The programmable optical matrix is a cascaded optical modulation array (namely a cascaded MZI structure), and can perform linear multiplication operation of a two-dimensional weight matrix and a one-dimensional input vector. Specifically, the electronic chip converts the optimized model weight matrix (i.e., the second electrical signal) into a voltage signal (i.e., the second analog signal) through D/a, and drives the optical modulation array to perform intensity modulation on the laser signal in the waveguide using the voltage signal, that is: adjusting phase shifters in cascaded MZI structures to modulate phase intensity such that the optical modulation array implements a model weight matrixW. Wherein the model weight matrixWAnd training the model by using computer software. In the process of training the network model, the deviation between the network output and an actual value (label) can be calculated by using a cross entropy loss function, then the difference value is iteratively optimized by using an error back propagation algorithm, and each weight matrix of the network is obtained through training. And the trained weight matrix is loaded on an optical modulation array of the computing chip in an analog signal mode so as to carry out model inference application by using the optical modulation array.
The integrated silicon optical chip is connected with a peripheral unique laser light source through a coupling optical fiber array. When the computing chip works, the laser continuously outputs continuous laser signals for the chip.
The microelectronic chip converts preset input data (namely a first electric signal) into a voltage signal (namely a first analog signal) through the D/A conversion module, the voltage signal is used for driving the electro-optical modulator array to weaken the intensity of incident light, and the multiple paths of incident light signals are encoded into one-dimensional input column vectorsx(for representing model input data). This step is entered from the digital domainThe analog domain.
The optical signals from the electro-optical modulator array are input into the programmable optical matrix, and the one-dimensional vector result is calculated and output by the programmable optical matrix, and is received by the photoelectric detector array and converted into multiple current signals. The current signal is converted into a voltage signal through a trans-impedance amplifier, converted into a digital signal through A/D (analog/digital) and stored in a microelectronic chip. This step goes from the analog domain back to the digital domain.

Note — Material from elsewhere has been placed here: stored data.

/-- Quarantine a cluster (R133, R134): the panel map, and the spare in its place where one is free. Answers whether a spare
took it over. -/
def State.stchQuarantine (s : State) (c : Nat) : State × Bool :=
  let (p, i) := panelOf c
  let onSpare := s.stchOnSpare c
  let s := s.markQuarantined 12 (if onSpare then 48 + p else c) true
  let s := if onSpare then (s.set STCH_PANEL_MAP.SPARE_QUARANTINED 1 p).set STCH_PANEL_MAP.SPARE_FOR 0x1F p
    else s.set STCH_PANEL_MAP.QUARANTINED (setBit (s.get STCH_PANEL_MAP.QUARANTINED p) i true) p
  let free := (s.get STCH_CAP.SPARE_FREE).testBit p
  if free && !onSpare then
    (((s.set STCH_PANEL_MAP.SPARE_FOR i p).set STCH_CAP.SPARE_FREE (setBit (s.get STCH_CAP.SPARE_FREE) p false)).set
      STCH_PANEL_MAP.OUT_OF_SERVICE (setBit (s.get STCH_PANEL_MAP.OUT_OF_SERVICE p) i false) p, true)
  else (s.set STCH_PANEL_MAP.OUT_OF_SERVICE (setBit (s.get STCH_PANEL_MAP.OUT_OF_SERVICE p) i true) p, false)

/-- Restart a slot from its held terms (R133): a completed one writes its chunk again. -/
def State.restartSlot (s : State) (onSpare : Bool) (x : Slot) : State :=
  let c := if onSpare then x.cluster else (s.leastCluster).getD x.cluster
  let x := { x with cluster := c, sums := s.sumTerms x.terms }
  let s := s.putSlot x
  if x.done then
    let cls := match x.terms.getLast? with
      | some t => s.classOf t.work
      | none => 0
    s.engineWrite 12 cls x.addrOut (OutTensor.bytes ⟨x.fmtOut, 0, s.slotOutput x⟩)
  else s

/-- Contain a cluster's fault (R133): quarantine with its record, the spare or out of service, the slots restarted, and
notices for those already sent. `w` is the descriptor of a failing term, `load` the utilisation of the record. -/
def State.stchContain (s : State) (c reason load : Nat) (f : StchFault) (w : Option Work) : State :=
  let (p, i) := panelOf c
  let mine := s.stch.slots.filter (fun x => x.cluster == c)
  let hw := if s.stchOnSpare c then 48 + p else c
  let (s, spare) := s.stchQuarantine c
  let s := s.stchCap.quarantineCount p 12 hw
  let s := s.health {
    reason := reason, kind := 1, block := 12, panel := p, action := if spare then 2 else 3, cluster := c
    unit := (f.unit.map (·.val)).getD 0xFF, job := (w.map (·.job)).getD 0, step := (w.map (·.step)).getD 0
    body := s.stchRecord reason c (if spare then 1 else 2) load f w }
  let s := if spare then (s.report 0x0C08).raise STCH_INT_STATUS.SUBSTITUTED
    else ((s.report 0x0C09).raise STCH_INT_STATUS.OUT_OF_SERVICE).capChange 12
  let s := mine.foldl (fun s x => s.restartSlot spare x) s
  let sent := mine.filter s.slotSent
  (sent.map (fun x => (x.job, x.step, chunkRound x.chunk, x.frog))).dedup.foldl (fun s k =>
    match s.entryOf k.1 with
    | none => s
    | some j =>
      let cs := (sent.filter (fun x => (x.job, x.step, chunkRound x.chunk, x.frog) == k)).map (fun x => chunkIndex x.chunk)
      s.noticeChunks j { path := if w.isSome then 1 else 2, reason := reason, step := k.2.1, round := k.2.2.1, frog := k.2.2.2
                         location := 16 * p + i, epoch := s.get STCH_STATUS.SWATCH_EPOCH } cs) s

/-- A cluster's fault that a residue check or a swatch finds (R130, R131, R133). -/
def State.stchClusterFault (s : State) (c reason : Nat) (f : StchFault) (w : Option Work) : State :=
  let (p, _) := panelOf c
  let log := (((((((s.set STCH_ERR_LOG.REASON reason).set STCH_ERR_LOG.CLUSTER c).set STCH_ERR_LOG.UNIT
    ((f.unit.map (·.val)).getD 0)).set STCH_ERR_LOG.LANE ((f.lane.map (·.val)).getD 0)).set STCH_ERR_LOG.UNIT_UNKNOWN
    (b2n f.unit.isNone)).set STCH_ERR_LOG.LANE_UNKNOWN (b2n f.lane.isNone)).set STCH_ERR_LOG.QUEUE
    ((w.map (·.queue)).getD 0)).report reason
  let s := if w.isSome then (log.addSat STCH_ERR_COUNT.RESIDUE 1).raise STCH_INT_STATUS.RESIDUE
    else (log.addSat STCH_ERR_COUNT.SWATCH_FAIL 1).raise STCH_INT_STATUS.SWATCH_FAIL
  let s := (((s.set STCH_ERR_ENV.TEMP (s.get HLTH_PANEL_RATE.TEMP p)).set STCH_ERR_ENV.VB_MV
    (s.get HLTH_PANEL_RAIL.MEASURED_MV p)).set STCH_ERR_ENV.RATE (s.get HLTH_PANEL_RATE.RATE p))
  let load := s.fresh.1 % 101
  let s := s.fresh.2.set STCH_ERR_ENV.LOAD load
  s.stchContain c reason load f w

/-! ## Commands -/

/-- Accept a term into its slot (R123, R125), which completes with its last one. -/
def State.acceptTerm (s : State) (w : Work) (x : Slot) (warn : Nat) : State :=
  let base := match x.sums with
    | some a => some a
    | none => s.sumTerms x.terms
  let es := s.addWork base w
  let s := s.memEvent false (w.body 16 8) (x.elements * fmtBytes (w.body 2 1 % 16)) (s.classOf w) 12
  let site := w.body 1 1 % 16
  let s := if site = s.localSite then s else s.mirrorChunk x.job x.step (chunkId (chunkRound x.chunk) 0 (chunkIndex x.chunk)) site
    x.terms.length (s.readBytes (w.body 16 8) (x.elements * fmtBytes (w.body 2 1 % 16)))
  let s := match es with
    | none => s
    | some _ => (s.addWrap STCH_ADD_COUNT.ADDS x.elements).pmonEdge 0x002C x.elements (s.attrOf w)
  let sums : Option (List Nat) := match es with
    | none => base
    | some es => some (es.map Enc.code)
  let x : Slot := { x with terms := x.terms ++ [⟨w, w.body 1 1 % 16, getBits (w.body 1 1) 4 2⟩], sums := sums }
  let flushIn := if es.isNone then 0 else (s.termElems w).2
  if x.terms.length ≥ x.expect then
    let x := { x with done := true }
    let s := s.putSlot x
    let out := s.slotOutput x
    let lost : List Bool := match es with
      | none => []
      | some es => es.map Enc.flush
    let out := out.mapIdx (fun i (e : Enc) => { e with flush := e.flush || lost.getD i false })
    let t : OutTensor := ⟨x.fmtOut, 0, out⟩
    let s := s.engineWrite 12 (s.classOf w) x.addrOut t.bytes
    let s := match s.entryOf x.job with
      | none => s
      | some j =>
        if (s.stepRec j).step = x.step then
          (s.putRec j { s.stepRec j with reduced := addOnce (s.stepRec j).reduced x.chunk }).chunkHeld j x.chunk
        else s
    s.stchDone w t flushIn true warn
  else
    let t : OutTensor := ⟨0, 0, (sums.getD []).map (fun c => ⟨c, false, false⟩)⟩
    (s.putSlot x).stchDone w t flushIn false warn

According to the process, primary matrix and vector can be completed at the speed of lightxLinear multiplication of (2):a=W·xarepresenting the output of the programmable optical matrix. In the above calculation procedure, the nonlinear activation function can be implemented by using materials and structures that can satisfy the conditions of the activation function, such as a saturable absorber, a bistable state, and a Kerr effect of MZI. Of course, in order to simplify the structural complexity of the photon computing chip, the nonlinear activation function can be realized in the electrical domain by using a software algorithm. In a specific embodiment, the nonlinear activation function may also be implemented using an optical structure, such as a saturable absorber structure, or a bistable or MZI structure.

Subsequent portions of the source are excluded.